This blog was created to help those better deal with issues plaguing them and to achieve an overall better state of mind. What better way to do that than to share stories? The hardest part of overcoming obstacles is thinking that you’re all alone, and hopefully these stories of a road to recovery will help you realize that others are going through the same things you are, and that there’s always a light at the end of the tunnel. Here’s Spencer’s about her steps towards recovery :
“I started cutting back in 8th grade (at age 13), right after my grandpa died. My whole family kind of fell apart at that point, which was really hard to deal with because we used to be really close. Everything was changing and there was so much negativity everywhere. I really had no one to talk to about anything. Middle school is a hard time to begin with, and on top of that, I felt like there wasn’t anything good in my life at that point. This eventually led to addictions in other areas like drinking, not eating, smoking a lot, and insomnia.

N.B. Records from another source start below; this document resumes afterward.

/-- Every entry outside the counter range (R508). -/
def objTable : List ObjRow :=
  objsRidgeTick ++ objsSpindles ++ objsNumberFormats ++ objsCodesAndDistance ++ objsQueryLife ++
  objsSelectionAndMerge ++ objsThatchesAndUpdates ++ objsDenseLayers ++ objsEmbeddingTables1 ++ objsEmbeddingTables2 ++
  objsMemoryTiers1 ++ objsMemoryTiers2 ++ objsFlashMedia1 ++ objsFlashMedia2 ++ objsFabric1 ++
  objsFabric2 ++ objsFaultsAndSpares1 ++ objsFaultsAndSpares2 ++ objsScheduling ++ objsHostRings ++
  objsSecurity1 ++ objsSecurity2 ++ objsObjectDictionary1 ++ objsObjectDictionary2 ++ objsResetPowerAgeing1 ++
  objsResetPowerAgeing2 ++ objsResetPowerAgeing3

/-- Counters of 01_ridge_tick (R49). -/
def cntsRidgeTick : List CntRow := [
  ⟨0xE01001, 0xE01001, false⟩,
  ⟨0xE01002, 0xE01002, false⟩,
  ⟨0xE01003, 0xE01003, false⟩,
  ⟨0xE01004, 0xE01004, false⟩,
  ⟨0xE01005, 0xE01005, false⟩,
  ⟨0xE01006, 0xE01006, false⟩,
  ⟨0xE01007, 0xE01007, false⟩,
  ⟨0xE01008, 0xE01008, false⟩,
  ⟨0xE01009, 0xE01009, false⟩,
  ⟨0xE0100A, 0xE0100A, false⟩,
  ⟨0xE0100B, 0xE0100B, false⟩,
  ⟨0xE0100C, 0xE0100C, false⟩,
  ⟨0xE0100D, 0xE0100D, false⟩]

/-- Counters of 02_spindles (R82). -/
def cntsSpindles : List CntRow := [
  ⟨0xE02001, 0xE02001, true⟩,
  ⟨0xE02002, 0xE02002, true⟩,
  ⟨0xE02003, 0xE02003, true⟩,
  ⟨0xE02004, 0xE02004, true⟩,
  ⟨0xE02005, 0xE02005, true⟩,
  ⟨0xE02006, 0xE02006, true⟩,
  ⟨0xE02007, 0xE02007, true⟩,
  ⟨0xE02008, 0xE02008, true⟩,
  ⟨0xE02009, 0xE02009, true⟩,
  ⟨0xE0200A, 0xE0200A, true⟩,
  ⟨0xE0200B, 0xE0200B, true⟩,
  ⟨0xE0200C, 0xE0200C, false⟩,
  ⟨0xE0200D, 0xE0200D, false⟩,
  ⟨0xE0200E, 0xE0200E, false⟩,
  ⟨0xE0200F, 0xE0200F, false⟩,
  ⟨0xE02010, 0xE02010, false⟩,
  ⟨0xE02011, 0xE02011, true⟩,
  ⟨0xE02012, 0xE02012, false⟩,
  ⟨0xE02013, 0xE02013, false⟩,
  ⟨0xE02014, 0xE02014, false⟩,
  ⟨0xE02015, 0xE02015, true⟩,
  ⟨0xE02016, 0xE02016, false⟩,
  ⟨0xE02101, 0xE021C0, false⟩,
  ⟨0xE02201, 0xE022C0, false⟩]

/-- Counters of 03_number_formats (R114). -/
def cntsNumberFormats : List CntRow := [
  ⟨0xE03001, 0xE03001, true⟩,
  ⟨0xE03002, 0xE03002, true⟩,
  ⟨0xE03003, 0xE03003, true⟩,
  ⟨0xE03004, 0xE03004, true⟩,
  ⟨0xE03005, 0xE03005, true⟩,
  ⟨0xE03006, 0xE03006, true⟩,
  ⟨0xE03007, 0xE03007, true⟩,
  ⟨0xE03008, 0xE03008, true⟩,
  ⟨0xE03009, 0xE03009, true⟩,
  ⟨0xE0300A, 0xE0300A, true⟩,
  ⟨0xE0300B, 0xE0300B, true⟩,
  ⟨0xE0300C, 0xE0300C, true⟩,
  ⟨0xE0300D, 0xE0300D, true⟩,
  ⟨0xE0300E, 0xE0300E, false⟩,
  ⟨0xE0300F, 0xE0300F, false⟩,
  ⟨0xE03010, 0xE03010, true⟩,
  ⟨0xE03011, 0xE03011, false⟩,
  ⟨0xE03101, 0xE031C0, true⟩,
  ⟨0xE03201, 0xE032C0, true⟩,
  ⟨0xE03301, 0xE033C0, true⟩,
  ⟨0xE03401, 0xE034C0, true⟩]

“Middle school is a time when people constantly try and make you feel bad about yourself, especially if you’re a girl. I was constantly seeing all of this imagery of girls that were considered to be thinner and prettier than me. Everyone wanted to date them. I was just me. Then of course the constant fear of social networking. There are a fair share of “keyboard warriors” in my town the love to just make people feel terrible about themselves and their images online. It was rough. Media also factors into what can trigger me now. Some sites glorify cutting, self harm, anorexia, depression, etc. If I ever come across a picture of self harm, it makes me want to do it, especially if I’m already in an off mood. It needs to stop being glorified online.
“I starting getting professional help last year. During my freshman year of college, my self-harm got really bad to the point where I was basically suicidal all the time. I had a close call and decided that I needed help. I started seeing a counselor who really helped me a lot. I went to her twice a week and she’s what ultimately helped me tell my parents about the ordeal. It was like a huge weight had been lifted off of my shoulders. She gave me new ways to cope, one of them being trying a new hobby. I decided to take up skateboarding and to teach myself how to skate, so all my energy went into that. It gave me a skill I can use when I want to just get my mind off things. Her help was probably the biggest thing that factored into me staying clean. She also put me on medication to help my depression which has helped take the edge off a lot.

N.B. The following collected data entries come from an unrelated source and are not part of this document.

/-- Count the spindles by state (R81). -/
def State.countSpindles (s : State) : State :=
  let n (st : Nat) : Nat := ((List.range 384).filter fun i => s.spState i == st).length
  (s.setReg 0x300002 (n 0)).setReg 0x300004 (n 1)

/-- A spindle changes state at a tick (R68): one that leaves service has its queue dealt again (R69, R246, R260), the segments that its contexts will not
add to are sent (R62), and its bobbin is zeroed before its first item in the new state (R71). -/
def State.setSpState (s : State) (n st : Nat) : State :=
  if s.spState n == st then s else
  let was := s.spState n
  let p := s.sp n
  let s := (s.setReg (perSpindle 0x3001 0x3002 n) st).countSpindles
  let items := if was == 0 then p.queue else []
  let s := s.setSp n { p with queue := if was == 0 then [] else p.queue, bobOwner := none, noTake := if st == 0 then false else p.noTake, steal := none }
  let s := s.sendSegments n ((List.range 16).filter fun k => (slotOf p k).q.isSome)
  let s := (items.filter fun i => i.kind == 0).foldl (fun s i => s.waitItem i (itemQueries p i)) s
  let s := (items.filter fun i => i.kind != 0).foldl State.dealSet s
  s.redealAll

/-! ### Zeroing (R70, R74) -/

/-- R70: the zeroing of a bobbin ends, and the spindle takes items again. -/
def execZeroingDone (sp : Nat) (s : State) : Res := live s fun s =>
  if !(s.sp sp).zeroing then s else (s.setSp sp { s.sp sp with zeroing := false }).schedule sp

/-- The role of this Molset has changed at a tick: a spindle that still holds work of the old role carries it (R74). -/
def State.roleChanged (s : State) : State :=
  let now := nodeRole s.map.entries s.node
  let carries (p : Spindle) : Bool := p.queue.any (fun i => i.role != now) || p.ctxs.any fun c => match c.item with | some i => i.role != now | none => false
  { s with spin := s.spin.map fun x => (x.1, { x.2 with roleZero := x.2.roleZero || carries x.2 || !x.2.hsets.isEmpty }) }

/-- R74: a spindle that has finished its carried work of an old role zeroes its bobbin and all context registers. -/
def execRoleChangeZeroing (sp : Nat) (s : State) : Res := live s fun s =>
  let p := s.sp sp
  let now := nodeRole s.map.entries s.node
  if !p.roleZero || !quiet p || !p.hsets.isEmpty || p.queue.any (fun i => i.role != now) then s else
  let o : Owner := match p.queue.head? with | some i => itemOwner i | none => s.ownerOf systemTenant 0
  let s := ((s.setSp sp { p with roleZero := false, ctxs := p.ctxs.map fun c => { c with owner := none } }).zeroBobbin sp o)
  (s.bump 0xE02014 1).bump 0xE0200B 8

/-! ### Sampled dual execution (R77 to R79) -/

/-- Charge a disagreement to a spindle (R78, R386). -/
def State.chargeSpindle (s : State) (n : Nat) : State := (s.bump (perSpindle 0xE021 0xE022 n) 1).score partSpindle n 1024

/-- Three digests that differ: no candidate is taken, the integrity flags are set and a fault is raised (R78, R238). -/
def State.allDiffer (s : State) (k : Check) : State :=
  let s := (s.bump 0xE02013 1).flagIntegrity k.queries
  let s := if k.item.kind == 1 then
      { s with dense := { s.dense with jobs := updIf (fun j => j.slot == k.item.mask) (fun j => { j with integrity := true }) s.dense.jobs } }
    else s
  s.raiseFault 2 s.node partSpindle k.first 0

“I’ve been clean for about two years now. It feels so surreal but I’m happy about it. I have a lot of days when it’s hard to cope with and when I just want to go back to it but I just try and find other ways to occupy my mind. Venting to friends helped me the most. I think that keeping it bottled up for so long was ultimately the worst thing I could do. I also made a promise to myself that once I got the tattoo I wanted, I had to stop–which I did. The tattoo actually covers a giant scar from cutting so thinking about it makes me not want to cut as much. It’s an everyday struggle because self-harm in any aspect, is a form of an addiction. It’s never going to fully go away, but it is a lot easier to manage and it took a lot of work for me to get to this stage.
“For those who are struggling with depression or self-harm, I would say don’t wait too long to get help. Surround yourself with people who don’t suck the life from you. Learn self discipline. Learn to respect yourself. Find ways to get your mind off of or stay away from triggers. don’t keep things bottled up.”
*My friend wished to have her name changed to avoid identification. “Spencer” is an alias.